I've heard it in several different forms lately. I've even been guilty of it myself! It is, after all, an easy trap into which we humans can fall.

The lady asked her question this way: "Hey, are you an optimist? Or are you a realist?"

Hold on for just a cotton-pickin' minute! I thought the opposite of optimism was pessimism. But something more than a verbal sleight of hand happens when the opposite of realism is allowed to be labeled optimism.

Reality isn't always an easy thing. That much is true. Reality for some people is a birth defect or blindness or cancer. Reality for others is a job that doesn't pay enough to support a family or simply no job at all. Reality for one fellow I was talking with the other day was neither unemployment nor poor pay for his skilled position but "thin margins" compared to profits he was accustomed to making.

Today's reality isn't particularly pleasant to explore. Unemployment numbers are unsettling. Nobody really knows if the "stimulus" is going to work to turn around the economy. Terrorism has not been contained, even though we are fighting wars in two different places. We still haven't cured cancer or eliminated heart disease. Why, even Major League Baseball attendance is down 5.3%.

I'm really not suggesting that anyone take lightly the things that are causing so much pain. I'm just offering the idea for you to consider that we may be making things a whole lot worse than they have to be by abandoning optimism. The American people have been known for our optimism, can-do attitude, and willingness to dream big dreams. It would be a mistake to make worry the national pastime (over baseball) or let future generations say that Americans in the twenty-first century came to be known for their anxiety (above optimism).

Harvard psychologist Daniel Gilbert cited a Dutch experiment in a recent New York Times article. Test subjects were told they would receive an "intense" shock 20 times. Other participants were informed that only three of their 20 shocks would be intense. Subjects facing mostly mild shocks actually sweated more and had faster heart rates than the others.
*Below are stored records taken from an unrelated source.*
-- ==== Sys2Proof/Machine/Ledger.lean ====
section
/-! DEFINITION. The step ledger (spec 11): declared state and its stack images (R284 to R286), generations, chunks and
manifests (R186, R287, R288), the state blocks a snapshot has still to copy (R289), the seal and what it releases (R297 to
R300). -/

namespace Sys2Proof.Machine

/-- Change the ledger of a context. -/
def modLed (b : Body) (slot : Nat) (f : Ledger → Ledger) : Body := modCtx b slot fun c => { c with led := f c.led }

/-- Change a step record. -/
def modStep (b : Body) (slot n : Nat) (f : StepRec → StepRec) : Body :=
  modLed b slot fun l => { l with step := fmod l.step n f }

/-- Record a ledger reason (Table 11-7, `LASTREASON`). -/
def setReason (b : Body) (slot r : Nat) : Body := modLed b slot fun l => { l with reason := r }

/-- Set the `LEDGER` bit of a context page's error summary (R402, Table 15-7). -/
def ledgerErr (b : Body) (slot : Nat) : Body :=
  { b with dir := errSet b.dir (0x8000 + slot) (2 ^ 7) }

/-- Refuse with status LEDGER and a reason. -/
def ledgerRefuse (b : Body) (c : Cmd) (reason : Nat) : Body :=
  finish (ledgerErr (setReason b c.slot reason) c.slot) c 0x1C (BitVec.ofNat 32 reason)

/-! ### Declared state -/

/-- Put a region into ascending order of address. -/
def insRegion (x : Region) : List Region → List Region
  | [] => [x]
  | y :: ys => if x.addr < y.addr then x :: y :: ys else y :: insRegion x ys

/-- Regions in ascending order. -/
def sortRegions (l : List Region) : List Region := l.foldr insRegion []

/-- The regions of a context in ascending order. -/
def Ledger.sorted (l : Ledger) : List Region := sortRegions l.regions

/-- The module physical address of a context address, when it is mapped to module memory. -/
def modPhys (c : Ctx) (va : Nat) : Option Nat :=
  let x := fget c.xl (va / 2 ^ 21)
  if x.valid ∧ !x.host then some (x.page * 2 ^ 21 + va % 2 ^ 21) else none

/-- The 2 KiB granules of regions, ascending, with their region's buddy form. -/
def regGranules (rs : List Region) : List (Nat × Nat) :=
  rs.flatMap fun r => (List.range (r.len / 2048)).map fun i => (r.addr + 2048 * i, r.bform)

/-- The stack a granule is placed on (R180). -/
def granStack (b : Body) (c : Ctx) (va : Nat) : Option Nat :=
  match (modPhys c va).bind (placeOf b) with
  | some (.hbm s _ _) => some s
  | _ => none

/-- The stack image of regions (R286). -/
def stackImage (b : Body) (slot : Nat) (rs : List Region) (s : Nat) : List (Nat × Nat) :=
  (regGranules rs).filter fun g => granStack b (ctxAt b slot) g.1 == some s

/-- The channels of a stack in service, ascending (R186). -/
def serviceChans (b : Body) (s : Nat) : List Nat := (List.range 32).filter fun ch => chState b s ch == 0

/-- Chunk places of a generation on a stack, M of R186. -/
def chunkPlaces (b : Body) (s : Nat) (chs : List Nat) : Nat := chs.length * 32 * (fget b.mem.stack s).spareIn

/-- Chunk places of a stack less the two of the manifest (R186, R284). -/
def chunkLimit (b : Body) (s : Nat) : Nat := chunkPlaces b s (serviceChans b s) - 2

/-- Is a channel of the spare region out of service: FAILED or MAPPED_OUT? -/
def chanOut (b : Body) (s ch : Nat) : Bool := decide (2 ≤ chState b s ch)

/-- The places of a manifest's copies on the stacks (R288), those on channels out of service left out. -/
def manPlaces (b : Body) (chs : FMap (List Nat)) : List ManCopy :=
  (List.range 8).flatMap fun s =>
    let cl := fget chs s
    let m := chunkPlaces b s cl
    ((if 2 ≤ m then [m - 2, m - 1] else []).map fun p => (⟨s, cl.getD (p % cl.length) 0, p / cl.length⟩ : ManCopy)).filter fun c =>
      !chanOut b c.stack c.chan

/-- Chunks of an image. -/
def imageChunks (n : Nat) : Nat := ceilDiv n 2048

/-- The 64 KiB state blocks of regions. -/
def stateBlocks (rs : List Region) : List Nat := rs.flatMap fun r => span (r.addr / 65536) (r.len / 65536)

/-! ### Snapshots -/

/-- The closed steps whose snapshots have still to start, in order. -/
def Ledger.waitingSnaps (l : Ledger) : List (Nat × StepRec) :=
  l.step.filter fun s => s.2.closed && !s.2.snapDone && !s.2.resetSince && (l.snap.map (·.step)) != some s.1

/-- The declared state that the snapshot in progress records: that of its step's close (R285). -/
def snapRegions (l : Ledger) : List Region := match l.snap with | some s => (fget l.step s.step).regions | none => []

/-- State blocks that a snapshot in progress has not yet copied (R79, R289). -/
def uncopied (c : Ctx) : List Nat :=
  (match c.led.snap with | some s => s.blocks | none => []) ++ c.led.waitingSnaps.flatMap fun s => stateBlocks s.2.regions

/-- Does a module address lie in a state block that a snapshot of some context has not copied (R289)? The context and the
block. -/
def heldBlock (b : Body) (a : Nat) : Option (Nat × Nat) :=
  b.ctx.slot.findSome? fun c => ((uncopied c.2).find? fun k =>
    let x := fget c.2.xl (k * 65536 / 2 ^ 21)
    x.valid && !x.host && decide ((x.page * 2 ^ 21 + k * 65536 % 2 ^ 21) / 65536 = a / 65536)).map fun k => (c.1, k)

/-- The generation that a step's snapshot is written to (R285). -/
def genOfStep (n : Nat) : Nat := n % 2

/-- Nonzero bytes of a granule at a place of its chunk. -/
def sparseBytes (off : Nat) (d : List (BitVec 8)) : List (Nat × BitVec 8) :=
  ((List.range d.length).zip d).filterMap fun x => if x.2 = 0 then none else some (off + x.1, x.2)
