/-- Do the pages `v .. v + n - 1` hold part of the retention pool, of a declared region, or of a replay buffer (R265)? -/
def pagesInUse (x : Ctx) (v n : Nat) : Bool :=
  let hit (a k : Nat) : Bool := k != 0 && decide (a < v + n ∧ v < a + k)
  let pages (a len : Nat) : Nat := (a + len - 1) / 2 ^ 21 + 1 - a / 2 ^ 21
  hit x.ret.base x.ret.size || x.led.regions.any (fun r => hit (r.addr / 2 ^ 21) (pages r.addr r.len)) ||
    x.led.step.any fun s => s.2.rb.any fun r => r.tag != 0xFF && r.units != 0 && hit (r.addr / 2 ^ 21) (pages r.addr (r.units * 65536))

/-- MEM_UNMAP (R265): the mapping of every page first, then IN_USE. It completes when no request that translated through
the pages is outstanding. -/
def doMemUnmap (c : Cmd) (b : Body) : Body :=
  let n := c.at 20 4
  let va := c.at 24 8
  let x := ctxAt b c.slot
  if n = 0 ∨ 2097152 < n ∨ va % 2 ^ 21 ≠ 0 ∨ !vaOk va (n * 2 ^ 21) then invalid b c
  else
    let v := va / 2 ^ 21
    if (span v n).any fun p => !(fget x.xl p).valid then finish b c 0x0A 0
    else if pagesInUse x v n then finish b c 0x17 0
    else
      let old := (span v n).map fun p => fget x.xl p
      let pgs := (old.filter (·.pin)).map (·.page)
      let b := unpin (modCtx b c.slot fun x => { x with xl := fclear x.xl v n }) c.slot pgs.contains
      { b with host := { b.host with unmaps := b.host.unmaps ++ [⟨c.seq, c.slot, old.map fun y => (y.host, y.page)⟩] } }

/-- MEM_UNMAP. -/
def unmapSpec : CmdSpec := ⟨1, [(20, 32), (24, 64)], doMemUnmap⟩

/-- The memory-side ranges of the requests a context has outstanding: loads, stores, tile loads, command transfers and results, far
transfers that arrived for it. -/
def outSegs (b : Body) (slot : Nat) : List Seg :=
  (b.panel.flatMap fun p =>
    ((p.2.load.filter (·.ins.slot == slot)).flatMap fun x => x.space ++ x.todo.flatMap fun l => l.segs ++ l.segs2) ++
    ((p.2.store.filter (·.ins.slot == slot)).flatMap fun x => x.space ++ x.space2 ++ x.out.flatMap (·.segs)) ++
    ((p.2.ldt.filter (·.ins.slot == slot)).flatMap fun x => x.rows.flatten ++ x.scales.flatten)) ++
  ((b.ctx.jobs.filter (·.slot == slot)).flatMap fun j => j.todo.flatMap fun x => x.src ++ x.dst ++ x.pool) ++
  ((b.fab.puts.filter (·.slot == slot)).flatMap fun x => x.todo.flatMap (·.segs)) ++
  ((b.host.results.filter (·.slot == some slot)).flatMap (·.segs))

/-- Has an unmapping nothing to wait for any more? -/
def unmapReady (b : Body) (u : UnmapWait) : Bool :=
  (outSegs b u.slot).all fun g => g.len == 0 || u.pages.all fun p =>
    p.1 != g.host || decide (p.2 < g.addr / 2 ^ 21 ∨ (g.addr + g.len - 1) / 2 ^ 21 < p.2)

/-! ### Contexts (R225, R258 to R261, R269, R320, R412) -/

/-- Is a create block within its values (Table 10-8, R320)? -/
def blockOk (d : List (BitVec 8)) : Bool :=
  let f (o n : Nat) : Nat := bytesAt d o n
  let job := f 16 4
  let ring (r : Nat) : Bool :=
    let o := 48 + 32 * r
    f (o + 17) 1 == 0 && f (o + 21) 1 == 0 && f (o + 24) 8 == 0 &&
      (f (o + 16) 1 == 0 ||
        (decide (4 ≤ f (o + 16) 1 ∧ f (o + 16) 1 ≤ 16) && f o 8 % 64 == 0 && f (o + 8) 8 % 64 == 0 && decide (1 ≤ f (o + 18) 2 ∧ f (o + 18) 2 < 2048)))
  decide (f 8 1 ≤ 2) && decide (f 9 1 < 32) && decide (1 ≤ f 12 2 ∧ f 12 2 ≤ 256) && decide (f 14 1 ≤ 3) && f 15 1 == 0 &&
    decide (f 21 1 < 16) && f 22 2 == 0 && decide (f 24 4 < 2 ^ 27) && f 30 2 == 0 && f 40 8 == 0 &&
    (job == 0 || (decide (1000 ≤ f 32 4) && decide (1 ≤ f 36 4))) && f 64 1 != 0 && (List.range 4).all ring &&
    ((d.drop 176).take 80).all (· == 0)

/-- Does a pinned level lie in the module's ranges (R230)? -/
def levelOk (b : Body) (trn col ldg : Nat) : Bool :=
  let rg (k : Nat) : Nat := fget b.fab.range k
  decide (rg 0 ≤ trn ∧ trn ≤ rg 1 ∧ rg 8 ≤ col ∧ col ≤ rg 9 ∧ rg 6 ≤ ldg ∧ ldg ≤ rg 7)

/-- May a job context be created (R225)? -/
def joinOk (b : Body) : Bool := (b.fab.outcome == 1 || b.fab.outcome == 2) && (List.range 6).any (portUp b)

/-- The ring a create block describes. -/
def ringOf (d : List (BitVec 8)) (r : Nat) : Ring :=
  let o := 48 + 32 * r
  let f (i n : Nat) : Nat := bytesAt d (o + i) n
  if f 16 1 = 0 then default
  else { (default : Ring) with
    present := true, cmdBase := f 0 8, cplBase := f 8 8, logn := f 16 1, vec := f 18 2, modCnt := f 20 1, modTick := f 22 2, cplPhase := true }

/-- The context a create block describes. -/
def ctxOf (d : List (BitVec 8)) : Ctx :=
  let f (o n : Nat) : Nat := bytesAt d o n
  { (default : Ctx) with
    id := { (default : CtxId) with
      st := .live, minp := bit (f 14 1) 1, secp := bit (f 14 1) 0, trn := f 20 1 / 16, col := f 20 1 % 16, ldg := f 21 1, job := f 16 4 }
    set := { (default : CtxSet) with stampMode := f 8 1, illThresh := f 10 2, waitLim := f 32 4, stepLim := f 36 4 }
    num := { (default : CtxNum) with
      flagMask := f 9 1 % 16, mxScale := bit (f 9 1) 4, flagIn := f 9 1 % 16, mxIn := bit (f 9 1) 4, seed := BitVec.ofNat 64 (f 0 8) }
    ret := { (default : CtxRet) with size := f 28 2, base := f 24 4 }
    ring := fsetMany [] 0 ((List.range 4).map (ringOf d))
    far := { (default : CtxFar) with phaseQ := f 12 2, phaseQIn := f 12 2 } }

/-- The slot a create takes: the one that has been free longest, ascending among equals (R259). -/
def freeChoice (b : Body) : Option Nat := if b.ctx.nextFresh < 4096 then some b.ctx.nextFresh else b.ctx.freed.head?

/-- Take the chosen slot out of the order. -/
def takeSlot (b : Body) (s : Nat) : Body :=
  if s = b.ctx.nextFresh then { b with ctx := { b.ctx with nextFresh := s + 1 } }
  else { b with ctx := { b.ctx with freed := b.ctx.freed.filter (· != s) } }

/-- A context created for a job takes over the generation records that a module reset has kept (R291, Table 13-5). -/
def keptGens (b : Body) (s : Nat) : Body :=
  let job := (ctxAt b s).id.job
  match b.ctx.genRecs.find? (·.1 == job) with
  | none => b
  | some r =>
    let b := modCtx b s fun c => { c with led := { c.led with gens := r.2 } }
    { b with ctx := { b.ctx with genRecs := b.ctx.genRecs.filter (·.1 != job) } }

/-- The refusal of a create, in the order of R269; 0 when there is none. -/
def createCheck (b : Body) (d : List (BitVec 8)) : Nat :=
  let job := bytesAt d 16 4
  if (freeChoice b).isNone then 0x03
  else if job ≠ 0 ∧ b.ctx.slot.any (fun c => c.2.id.st != .free && c.2.id.job == job) then 0x15
  else if job ≠ 0 ∧ !joinOk b then 0x14
  else if job ≠ 0 ∧ !levelOk b (bytesAt d 20 1 / 16) (bytesAt d 20 1 % 16) (bytesAt d 21 1) then 0x13
  else if !blockOk d then 0x01
  else 0

/-- CTX_CREATE (R269). -/
def doCreate (c : Cmd) (b : Body) : Body :=
  let a := c.at 24 8
  if a % 256 ≠ 0 then invalid b c
  else
    let d := hostRead b a 256
    let st := createCheck b d
    if st ≠ 0 then finish b c st 0
    else match freeChoice b with
      | none => finish b c 0x03 0
      | some s =>
        let b := setCtx (takeSlot b s) s (ctxOf d)
        let b := keptGens b s
        let b := { b with dir := { b.dir with errSum := fdel b.dir.errSum (Pg.num (.ctx s)), errMask := fdel b.dir.errMask (Pg.num (.ctx s)) } }
        finish b c 0x00 (BitVec.ofNat 32 (handleOf c.e b s))

/-- CTX_CREATE. -/
def createSpec : CmdSpec := ⟨2, [(24, 64)], doCreate⟩

/-- Let a command wait for the end of the context's reset. -/
def joinReset (b : Body) (c : Cmd) : Body :=
  modCtx b c.slot fun x => { x with id := { x.id with resetFly := x.id.resetFly ++ [(none, c.seq)] } }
Gilbert opined: "People feel worse when something bad might occur than when something bad will occur."

If he is even close to correct, the Chicken Littles of today's world who go around clucking the line that today's bad times are only destined to get worse are only exacerbating their pain and contributing nothing to making things better.

"An optimist sees the opportunity in every difficulty."
For all the stuff you and I can whine about this week, I think we would both be smarter to look for something we can affirm and to live a bit more positively.

"A pessimist sees the difficulty in every opportunity," said Winston Churchill, "but an optimist sees the opportunity in every difficulty."

Moreover, when God gives people wealth and possessions, and the ability to enjoy them, to accept their lot and be happy in their toil — this is a gift of God (Ecclesiastes 5:19 TNIV).